Читал он интересные, содержательные лекции по истории философии. Причем всегда заканчивал курс Фейербахом.

Ходить бывает склизко

По камешкам иным,

О том, что очень близко,

Мы лучше помолчим.

— этот завет А. К. Толстого свято соблюдается нашей академической интеллигенцией доселе.

Помню его докторскую диссертацию «Юность Маркса и Энгельса». Он анализирует все книги, которые читали Маркс и Энгельс, будучи гимназистами, все книги, которые они не читали, но могли читать, все книги, которые они не читали и не могли читать, но их читали авторы тех книг, которые они, может быть, читали. Затем он анализирует их школьные сочинения, приводит их мальчишеские стихи, рассказывает о Германии того времени. И обрывает свое повествование как раз перед самым 1847 годом — перед «Коммунистическим манифестом». Ничего не скажешь! Диссертация о Марксе и Энгельсе, без Маркса и Энгельса.

Но за 12 лет перед смертью, в 1947 году, пришлось Михаилу Васильевичу выступить все же с открытым забралом. Это было во время дискуссии по III тому «Истории философии» Александрова. Как известно, в это время «корифей науки» осчастливил нас очередным открытием, что философия Гегеля есть «аристократическая реакция на французскую революцию», а сам Гегель реакционер и к тому же немец. А немцам место, как известно, в Караганде. В Академии Общественных наук при ЦК была созвана конференция «диаматчиков», чтобы дать им инструкции о «перестройке преподавания в свете Постановления ЦК партии». С чисто фельдфебельской речью выступил на конференции Жданов, который в то время исполнял роль Гебельса при нашем «фюрере». И вот тут неожиданно выступил М. В. Серебряков с защитой Гегеля. Далее я передаю слово одному из учеников Михаила Васильевича: «Сидим мы вечером в гостинице „Москва“, тихо, мирно, Михаил Васильевич без пиджака, в подтяжках, рассказывает о конференции, о своей речи. Вдруг стук в дверь. „Войдите!“ И входит военный. Михаил Васильевич, бледный как смерть, дрожащий, встает. „Вы профессор Серебряков?“ „Я“. „Я из Академии Общественных наук. Будьте добры, просмотрите стенограмму Вашей речи и подпишите“. Михаил Васильевич просмотрел, подписал, а когда посетитель ушел, сказал: „Сколько лет готовлюсь, и все-таки струсил“».

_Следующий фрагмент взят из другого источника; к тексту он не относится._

-- ==== Sys2Proof/Machine/Core.lean ====
section
/-! DEFINITION. The machine behind the host's interface. -/

def Sys2Proof.core : Host.Core :=
  { State := Sys2Proof.Machine.State, Fault := Sys2Proof.Machine.Fault,
    Refusal := Sys2Proof.Machine.Refusal, step := Sys2Proof.Machine.step,
    reset := Sys2Proof.Machine.State.reset }
end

Здесь мне хочется на время отвлечься от Михаила Васильевича, который умер летом 1959 года, и рассказать об аналогичном случае, произошедшем в 1935 году. Был у меня в то время в Ленинграде близкий друг, еще школьный товарищ, Дима Г. (он жив и сейчас). Дима был страстным поклонником Пастернака. И вот, пришлось ему быть в Москве, и он узнает, что в Доме ученых, на Пречистенке (ул. Кропоткина), должен состояться творческий вечер обожаемого всеми нами тогда поэта. Это было время опалы. И последний его творческий вечер. Побывал Дима, послушал стихи. Но поклоннику этого мало: надо познакомиться с Борисом Леонидовичем. Прошел за сцену, сунув сторожихе трешницу. Вышел с запасного хода на эстраду. Пастернак стоит, окруженный поклонницами, беседует. Как из-под земли вырастает Дима. Блондин. Простое русское лицо. Вздернутый нос. И к тому же еще в кителе (китель брата — летчика). Пастернак смотрит вопросительно. А Дима растерялся и не знает, как начать. Молчит. И вдруг Пастернак начинает бледнеть и отступает. Отступил на два шага, оперся о рояль. Поклонницы с ужасом смотрят на Диму. Немая сцена. Наконец, мой друг овладел собой, собрался с духом, начал: «Борис Леонидович! Я пришел сказать Вам, что мы, молодежь, Вас любим и ценим». У всех вздох облегчения. Пастернак, сияющий, подходит к Диме, крепко жмет руку, говорит: «Очень, очень рад!» В том, что он очень в данный момент был рад, можно не сомневаться.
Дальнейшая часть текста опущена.